I've experienced kennel cough a few times with various dogs. It isn't serious, but is a bad cold/cough and unpleasant for the dog just like it is for us. I am sure he will be feeling much better in a week. In the mean time, chicken soup may not do a thing for the cough, but it should make him feel loved.


----------



## Gorky (Jul 14, 2009)

Oh, I hope Chagall gets better soon. It's no fun coughing. By the way congratulations on the CGC!


----------



## Chagall's mom (Jan 9, 2010)

You are all such great poodle pals to console me, while I console Chagall. Right now he's laid too low to want to play, or even move much, and it's another miserable rainy day here. (There's flooding everywhere again, and some mandatory evacuations.) I know this KC is no big thing, but I am just enough of a Jewish mother (who comes from a long line of them!) to over worry when any one of my kids, human or fur, has _anything _even as slight as a splinter. It must be in my genes, but your kind replies fortify me. Which is a good thing because, I, silly woman that I am, need my strength to continue to carry my 22 lb poodle around until_ I_ think he's well enough to stand on his own four paws!! lol! Really though, thanks all!out:


----------



## schnauzerpoodle (Apr 21, 2010)

Chagall will recover and return to his old self in no time.

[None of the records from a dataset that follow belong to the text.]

-- ==== Sys2Proof/Machine/StiEnd.lean ====
section
/-! DEFINITION. How streams and station work end (R262–R271), the station instructions LAUNCH, JOIN and RETIRE (R156), SCRUB of
an engine or die, WAVE (R159), and the rows of engines and dies. -/

namespace Sys2Proof.Machine

/-! ## Records (R262, R263) -/

/-- The completion record of the stream on an engine. -/
def State.record (s : State) (e : Nat) (st fault : Byte) : List Byte :=
  let y := s.eng e
  let x := y.str
  let n32 (n : Nat) : List Byte := toBytes 4 (satNat 32 n)
  let tw := x.twaitUs + (match x.twait with | some (_, _, _, t0) => s.us - t0 | none => 0)
  toBytes 2 y.handle ++ toBytes 2 (BitVec.ofNat 16 e) ++ [st, fault] ++ toBytes 2 y.tenant ++ toBytes 4 y.seed ++
    n32 (if x.pre.isByte then x.byteTiles else x.t) ++ toBytes 2 y.flagsOr ++ toBytes 2 (BitVec.ofNat 16 x.pre.n) ++
    (List.range 10).flatMap (fun i => n32 (SMap.get zNat x.flagCnt i)) ++ n32 x.unrec ++ toBytes 2 (BitVec.ofNat 16 y.pc) ++ [0, 0] ++
    toBytes 4 x.frame0 ++ toBytes 4 s.fab.frame ++ n32 tw ++ toBytes 8 (satNat 64 x.gfBytes) ++ toBytes 8 (satNat 64 x.hashed) ++
    List.replicate 32 0

/-- The commit word of a stream that reached END (R263). -/
def State.commitWord (s : State) (e : Nat) : W64 :=
  let x := s.str e
  let n : W32 := satNat 32 (if x.pre.isByte then x.byteTiles else x.t)
  (1 <<< 63) ||| (n.setWidth 64 <<< 16) ||| (s.eng e).handle.setWidth 64

/-- The die of an engine becomes idle at this moment, if it does (R460). -/
def State.idleNow (s : State) (e : Nat) : State :=
  let busy : Bool := (List.range 8).any (fun i => (s.eng (8 * (e / 8) + i)).st = 1)
  s.modDie (e / 8) (fun d => { d with idleAt := s.us, mhz := if !busy && decide (1200 < d.mhz.toNat) then 1200 else d.mhz })

/-- Remembers an ended stream until a JOIN reads its record (R244). -/
def State.addEnded (s : State) (h : W16) (st : Byte) (rec_ : List Byte) : State :=
  { s with stat := { s.stat with ended := s.stat.ended ++ [{ handle := h, st := st, record := rec_ }] } }

/-- Ends a stream: its record is written, the engine gets its next state (R262, R264, R265). -/
def State.endStream (s : State) (e : Nat) (st fault : Byte) (next : BitVec 3) : State :=
  let bs := s.record e st fault
  let h := (s.eng e).handle
  let s := s.depWrite (s.str e).cpl bs
  ((s.modEng e (fun y => { y with st := next, fault := fault, dirty := y.dirty || decide (fault = 2)
                                  str := { y.str with jobs := [], ending := none, twait := none, keys := [] } })).addEnded h st bs).idleNow e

Just came across this: Nine Natural Remedies for Kennel Cough

Dr. Karen Becker is a well-respected holistic vet.


----------



## schpeckie (Jun 29, 2010)

WHAAATTT??? Are serious! Oh, poor Chagall! When I went to Florida this July, Lacey ended up with a small bout of kennel cough - then Sadie got it 3 days later. I was very lucky and only gave them childrens Benedryl cough syrup which they were pretty much quarentined for about a week. The coughing sound made me absolutely sad and of course with worry. I'm sure Chagall is in healing hands with a good Momma! Hugs and kisses from... the girls!


----------



## RileysMommy (Jul 18, 2011)

Awwww! I hope he feels better soon! I know exactly what you mean about worrying too much! I am the same way with my dogs! 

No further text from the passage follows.